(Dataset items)
□ □ □ □

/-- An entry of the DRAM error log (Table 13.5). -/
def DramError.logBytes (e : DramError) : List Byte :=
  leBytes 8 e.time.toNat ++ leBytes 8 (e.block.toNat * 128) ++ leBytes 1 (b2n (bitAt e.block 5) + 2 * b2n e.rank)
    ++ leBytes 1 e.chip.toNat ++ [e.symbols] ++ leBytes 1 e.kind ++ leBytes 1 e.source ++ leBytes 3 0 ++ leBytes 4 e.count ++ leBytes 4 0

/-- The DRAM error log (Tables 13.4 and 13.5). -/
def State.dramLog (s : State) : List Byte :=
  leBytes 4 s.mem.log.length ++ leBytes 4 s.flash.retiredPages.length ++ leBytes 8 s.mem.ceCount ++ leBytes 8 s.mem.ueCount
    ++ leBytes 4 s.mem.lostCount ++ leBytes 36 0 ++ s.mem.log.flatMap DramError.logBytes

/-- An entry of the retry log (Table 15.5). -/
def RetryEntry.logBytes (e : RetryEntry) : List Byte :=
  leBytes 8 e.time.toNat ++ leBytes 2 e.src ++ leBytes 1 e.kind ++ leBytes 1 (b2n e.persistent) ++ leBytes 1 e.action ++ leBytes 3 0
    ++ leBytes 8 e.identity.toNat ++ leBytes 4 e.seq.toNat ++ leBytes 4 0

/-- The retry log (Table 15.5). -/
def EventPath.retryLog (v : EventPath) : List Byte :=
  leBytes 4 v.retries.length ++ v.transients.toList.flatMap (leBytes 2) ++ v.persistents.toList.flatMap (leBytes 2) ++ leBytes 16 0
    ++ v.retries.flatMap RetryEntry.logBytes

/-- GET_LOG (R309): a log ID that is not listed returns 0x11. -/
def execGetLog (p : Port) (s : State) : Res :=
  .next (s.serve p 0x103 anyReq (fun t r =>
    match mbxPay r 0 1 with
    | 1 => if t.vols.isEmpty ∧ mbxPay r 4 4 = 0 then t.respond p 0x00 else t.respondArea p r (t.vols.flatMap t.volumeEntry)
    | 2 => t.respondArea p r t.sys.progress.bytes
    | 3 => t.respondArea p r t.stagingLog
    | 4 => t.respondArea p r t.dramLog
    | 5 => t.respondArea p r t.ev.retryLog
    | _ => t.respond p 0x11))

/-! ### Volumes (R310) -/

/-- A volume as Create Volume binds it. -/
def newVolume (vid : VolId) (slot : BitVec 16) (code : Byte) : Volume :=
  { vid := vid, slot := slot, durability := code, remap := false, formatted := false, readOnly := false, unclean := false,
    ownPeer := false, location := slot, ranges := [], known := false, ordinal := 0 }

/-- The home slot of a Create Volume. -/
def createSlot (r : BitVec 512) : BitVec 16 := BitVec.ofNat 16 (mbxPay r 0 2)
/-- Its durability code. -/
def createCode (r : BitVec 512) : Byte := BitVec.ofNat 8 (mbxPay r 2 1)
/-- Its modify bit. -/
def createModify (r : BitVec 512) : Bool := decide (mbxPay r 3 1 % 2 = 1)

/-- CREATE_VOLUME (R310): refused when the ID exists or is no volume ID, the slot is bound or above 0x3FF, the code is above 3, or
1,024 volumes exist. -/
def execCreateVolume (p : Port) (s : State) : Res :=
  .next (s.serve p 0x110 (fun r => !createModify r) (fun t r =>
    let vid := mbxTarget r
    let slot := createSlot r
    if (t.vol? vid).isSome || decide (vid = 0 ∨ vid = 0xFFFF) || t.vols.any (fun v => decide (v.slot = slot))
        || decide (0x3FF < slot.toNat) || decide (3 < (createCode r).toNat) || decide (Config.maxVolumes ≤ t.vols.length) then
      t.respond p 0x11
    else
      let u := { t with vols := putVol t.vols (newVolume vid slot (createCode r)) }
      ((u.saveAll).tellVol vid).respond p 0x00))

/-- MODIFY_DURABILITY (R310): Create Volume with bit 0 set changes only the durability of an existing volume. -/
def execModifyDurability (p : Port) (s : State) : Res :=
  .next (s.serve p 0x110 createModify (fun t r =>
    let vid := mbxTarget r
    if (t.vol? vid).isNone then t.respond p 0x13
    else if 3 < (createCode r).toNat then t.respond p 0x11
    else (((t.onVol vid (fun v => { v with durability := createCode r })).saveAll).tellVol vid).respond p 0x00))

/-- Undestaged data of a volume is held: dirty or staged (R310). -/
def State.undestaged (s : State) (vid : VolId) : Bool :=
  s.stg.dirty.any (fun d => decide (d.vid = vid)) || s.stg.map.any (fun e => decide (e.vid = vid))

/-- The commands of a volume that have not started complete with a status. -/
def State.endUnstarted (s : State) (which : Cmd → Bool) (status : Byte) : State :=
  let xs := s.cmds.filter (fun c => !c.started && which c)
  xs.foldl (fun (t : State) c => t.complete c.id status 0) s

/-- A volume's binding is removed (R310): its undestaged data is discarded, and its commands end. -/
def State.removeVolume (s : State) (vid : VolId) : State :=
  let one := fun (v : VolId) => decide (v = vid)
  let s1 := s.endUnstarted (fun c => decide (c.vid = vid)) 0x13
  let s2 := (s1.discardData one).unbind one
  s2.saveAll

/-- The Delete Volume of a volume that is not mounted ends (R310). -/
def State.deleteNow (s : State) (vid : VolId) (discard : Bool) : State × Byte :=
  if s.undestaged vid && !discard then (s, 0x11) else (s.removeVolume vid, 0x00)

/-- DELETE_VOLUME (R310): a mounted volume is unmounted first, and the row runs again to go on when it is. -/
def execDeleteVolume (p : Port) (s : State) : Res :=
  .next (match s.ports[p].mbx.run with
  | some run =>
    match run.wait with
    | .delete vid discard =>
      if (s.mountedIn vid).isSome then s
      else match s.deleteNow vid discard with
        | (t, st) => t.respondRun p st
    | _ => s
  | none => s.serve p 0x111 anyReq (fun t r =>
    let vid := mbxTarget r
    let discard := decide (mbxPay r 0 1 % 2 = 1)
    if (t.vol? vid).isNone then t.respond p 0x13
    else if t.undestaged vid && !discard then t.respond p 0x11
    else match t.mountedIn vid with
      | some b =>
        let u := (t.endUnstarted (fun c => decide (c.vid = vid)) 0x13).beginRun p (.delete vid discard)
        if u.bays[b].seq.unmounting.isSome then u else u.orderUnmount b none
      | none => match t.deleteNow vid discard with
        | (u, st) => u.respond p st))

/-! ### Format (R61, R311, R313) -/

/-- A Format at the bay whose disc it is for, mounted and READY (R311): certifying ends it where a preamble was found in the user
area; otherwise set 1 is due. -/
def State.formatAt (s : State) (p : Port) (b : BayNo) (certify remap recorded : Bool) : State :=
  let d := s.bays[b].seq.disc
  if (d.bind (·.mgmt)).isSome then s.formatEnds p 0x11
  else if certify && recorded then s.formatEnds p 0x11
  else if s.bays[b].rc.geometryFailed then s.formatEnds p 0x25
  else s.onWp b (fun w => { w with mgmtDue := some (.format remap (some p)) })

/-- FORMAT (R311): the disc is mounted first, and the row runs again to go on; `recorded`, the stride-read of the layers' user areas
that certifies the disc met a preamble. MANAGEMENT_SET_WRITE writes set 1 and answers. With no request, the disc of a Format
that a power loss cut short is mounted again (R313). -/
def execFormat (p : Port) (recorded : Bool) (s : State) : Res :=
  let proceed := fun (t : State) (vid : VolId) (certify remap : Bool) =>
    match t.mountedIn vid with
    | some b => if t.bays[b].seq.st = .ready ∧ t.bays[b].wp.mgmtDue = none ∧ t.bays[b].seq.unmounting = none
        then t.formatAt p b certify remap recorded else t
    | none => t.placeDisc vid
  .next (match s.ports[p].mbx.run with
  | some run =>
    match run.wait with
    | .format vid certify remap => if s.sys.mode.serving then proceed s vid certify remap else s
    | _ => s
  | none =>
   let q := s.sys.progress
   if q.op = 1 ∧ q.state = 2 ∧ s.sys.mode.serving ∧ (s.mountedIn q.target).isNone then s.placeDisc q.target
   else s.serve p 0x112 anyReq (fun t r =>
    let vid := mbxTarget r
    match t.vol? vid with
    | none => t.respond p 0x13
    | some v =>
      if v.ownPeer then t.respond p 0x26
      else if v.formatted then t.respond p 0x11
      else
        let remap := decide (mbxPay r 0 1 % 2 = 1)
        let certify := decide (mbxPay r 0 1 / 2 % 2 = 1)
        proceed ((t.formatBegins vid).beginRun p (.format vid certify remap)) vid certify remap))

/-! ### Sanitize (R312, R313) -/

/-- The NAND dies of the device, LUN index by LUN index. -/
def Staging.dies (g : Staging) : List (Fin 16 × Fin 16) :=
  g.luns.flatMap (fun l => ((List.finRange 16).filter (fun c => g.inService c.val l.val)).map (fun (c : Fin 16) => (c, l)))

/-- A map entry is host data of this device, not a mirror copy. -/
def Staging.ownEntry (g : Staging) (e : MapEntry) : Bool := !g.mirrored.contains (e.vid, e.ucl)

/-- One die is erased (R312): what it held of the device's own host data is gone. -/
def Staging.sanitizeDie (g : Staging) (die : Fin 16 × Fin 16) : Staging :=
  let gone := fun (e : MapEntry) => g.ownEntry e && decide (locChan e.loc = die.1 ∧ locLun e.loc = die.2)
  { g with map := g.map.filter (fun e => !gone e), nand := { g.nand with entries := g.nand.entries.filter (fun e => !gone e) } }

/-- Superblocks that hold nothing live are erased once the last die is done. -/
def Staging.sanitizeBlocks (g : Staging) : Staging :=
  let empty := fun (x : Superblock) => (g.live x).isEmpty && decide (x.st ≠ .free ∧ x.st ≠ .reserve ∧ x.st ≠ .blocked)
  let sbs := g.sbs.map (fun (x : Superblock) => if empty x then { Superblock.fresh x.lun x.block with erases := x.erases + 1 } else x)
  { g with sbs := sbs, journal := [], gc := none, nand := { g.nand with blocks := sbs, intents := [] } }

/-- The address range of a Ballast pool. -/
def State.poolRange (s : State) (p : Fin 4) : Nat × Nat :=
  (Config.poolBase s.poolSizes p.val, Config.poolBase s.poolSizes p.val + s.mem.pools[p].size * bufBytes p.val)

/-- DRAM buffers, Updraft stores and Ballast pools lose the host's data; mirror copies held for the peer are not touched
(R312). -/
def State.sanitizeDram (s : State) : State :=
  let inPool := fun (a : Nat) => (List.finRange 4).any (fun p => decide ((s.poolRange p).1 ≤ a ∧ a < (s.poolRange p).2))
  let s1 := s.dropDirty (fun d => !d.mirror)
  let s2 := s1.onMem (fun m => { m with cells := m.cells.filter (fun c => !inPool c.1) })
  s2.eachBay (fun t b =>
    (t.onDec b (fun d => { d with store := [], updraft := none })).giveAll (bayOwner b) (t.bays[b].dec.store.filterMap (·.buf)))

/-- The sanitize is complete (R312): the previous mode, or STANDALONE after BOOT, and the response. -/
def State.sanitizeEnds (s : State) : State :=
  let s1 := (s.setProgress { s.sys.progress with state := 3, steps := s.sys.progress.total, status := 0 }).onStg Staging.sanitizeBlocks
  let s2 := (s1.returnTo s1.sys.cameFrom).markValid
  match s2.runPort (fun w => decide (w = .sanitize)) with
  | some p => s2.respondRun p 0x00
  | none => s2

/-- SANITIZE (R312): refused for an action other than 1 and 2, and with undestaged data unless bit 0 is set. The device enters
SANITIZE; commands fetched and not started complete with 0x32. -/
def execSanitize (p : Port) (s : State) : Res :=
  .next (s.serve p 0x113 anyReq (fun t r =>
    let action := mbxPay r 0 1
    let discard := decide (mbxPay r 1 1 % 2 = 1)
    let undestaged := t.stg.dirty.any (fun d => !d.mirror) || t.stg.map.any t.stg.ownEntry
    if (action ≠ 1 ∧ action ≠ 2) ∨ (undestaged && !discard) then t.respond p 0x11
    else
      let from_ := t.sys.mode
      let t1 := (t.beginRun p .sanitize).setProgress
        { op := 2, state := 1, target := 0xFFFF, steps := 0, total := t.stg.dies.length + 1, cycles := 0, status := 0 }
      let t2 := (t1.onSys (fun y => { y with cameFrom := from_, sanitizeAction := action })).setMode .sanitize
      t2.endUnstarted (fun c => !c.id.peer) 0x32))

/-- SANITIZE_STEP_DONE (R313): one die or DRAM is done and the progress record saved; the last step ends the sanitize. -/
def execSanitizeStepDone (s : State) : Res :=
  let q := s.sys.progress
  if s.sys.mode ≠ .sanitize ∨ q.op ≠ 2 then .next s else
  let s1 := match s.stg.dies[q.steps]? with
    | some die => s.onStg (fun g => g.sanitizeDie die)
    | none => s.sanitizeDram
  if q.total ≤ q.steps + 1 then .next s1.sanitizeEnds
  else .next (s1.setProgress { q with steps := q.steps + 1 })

□ □ □ □

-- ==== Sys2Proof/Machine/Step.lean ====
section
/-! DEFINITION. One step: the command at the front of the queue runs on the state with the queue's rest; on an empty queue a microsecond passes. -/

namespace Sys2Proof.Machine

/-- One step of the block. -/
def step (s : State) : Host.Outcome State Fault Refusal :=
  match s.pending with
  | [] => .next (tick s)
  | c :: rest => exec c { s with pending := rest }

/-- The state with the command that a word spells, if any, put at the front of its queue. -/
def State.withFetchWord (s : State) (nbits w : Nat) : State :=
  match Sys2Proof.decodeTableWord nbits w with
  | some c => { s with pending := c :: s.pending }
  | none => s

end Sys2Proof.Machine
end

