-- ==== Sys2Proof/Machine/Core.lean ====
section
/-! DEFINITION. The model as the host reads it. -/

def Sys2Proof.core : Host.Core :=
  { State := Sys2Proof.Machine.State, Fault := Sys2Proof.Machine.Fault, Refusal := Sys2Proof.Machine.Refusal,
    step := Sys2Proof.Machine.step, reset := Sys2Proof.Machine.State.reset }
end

□ □ □ □

Exercise prompt
Retype the portion of the data above that starts on the line with "(Table 13.5). -/" and finishes on the line with "vid := vid, slot", including both of those lines.

Response area
/-- An entry of the DRAM error log (Table 13.5). -/
def DramError.logBytes (e : DramError) : List Byte :=
  leBytes 8 e.time.toNat ++ leBytes 8 (e.block.toNat * 128) ++ leBytes 1 (b2n (bitAt e.block 5) + 2 * b2n e.rank)
    ++ leBytes 1 e.chip.toNat ++ [e.symbols] ++ leBytes 1 e.kind ++ leBytes 1 e.source ++ leBytes 3 0 ++ leBytes 4 e.count ++ leBytes 4 0

/-- The DRAM error log (Tables 13.4 and 13.5). -/
def State.dramLog (s : State) : List Byte :=
  leBytes 4 s.mem.log.length ++ leBytes 4 s.flash.retiredPages.length ++ leBytes 8 s.mem.ceCount ++ leBytes 8 s.mem.ueCount
    ++ leBytes 4 s.mem.lostCount ++ leBytes 36 0 ++ s.mem.log.flatMap DramError.logBytes

/-- An entry of the retry log (Table 15.5). -/
def RetryEntry.logBytes (e : RetryEntry) : List Byte :=
  leBytes 8 e.time.toNat ++ leBytes 2 e.src ++ leBytes 1 e.kind ++ leBytes 1 (b2n e.persistent) ++ leBytes 1 e.action ++ leBytes 3 0
    ++ leBytes 8 e.identity.toNat ++ leBytes 4 e.seq.toNat ++ leBytes 4 0

/-- The retry log (Table 15.5). -/
def EventPath.retryLog (v : EventPath) : List Byte :=
  leBytes 4 v.retries.length ++ v.transients.toList.flatMap (leBytes 2) ++ v.persistents.toList.flatMap (leBytes 2) ++ leBytes 16 0
    ++ v.retries.flatMap RetryEntry.logBytes

/-- GET_LOG (R309): a log ID that is not listed returns 0x11. -/
def execGetLog (p : Port) (s : State) : Res :=
  .next (s.serve p 0x103 anyReq (fun t r =>
    match mbxPay r 0 1 with
    | 1 => if t.vols.isEmpty ∧ mbxPay r 4 4 = 0 then t.respond p 0x00 else t.respondArea p r (t.vols.flatMap t.volumeEntry)
    | 2 => t.respondArea p r t.sys.progress.bytes
    | 3 => t.respondArea p r t.stagingLog
    | 4 => t.respondArea p r t.dramLog
    | 5 => t.respondArea p r t.ev.retryLog
    | _ => t.respond p 0x11))

/-! ### Volumes (R310) -/

/-- A volume as Create Volume binds it. -/
def newVolume (vid : VolId) (slot : BitVec 16) (code : Byte) : Volume :=
  { vid := vid, slot := slot, durability := code, remap := false, formatted := false, readOnly := false, unclean := false,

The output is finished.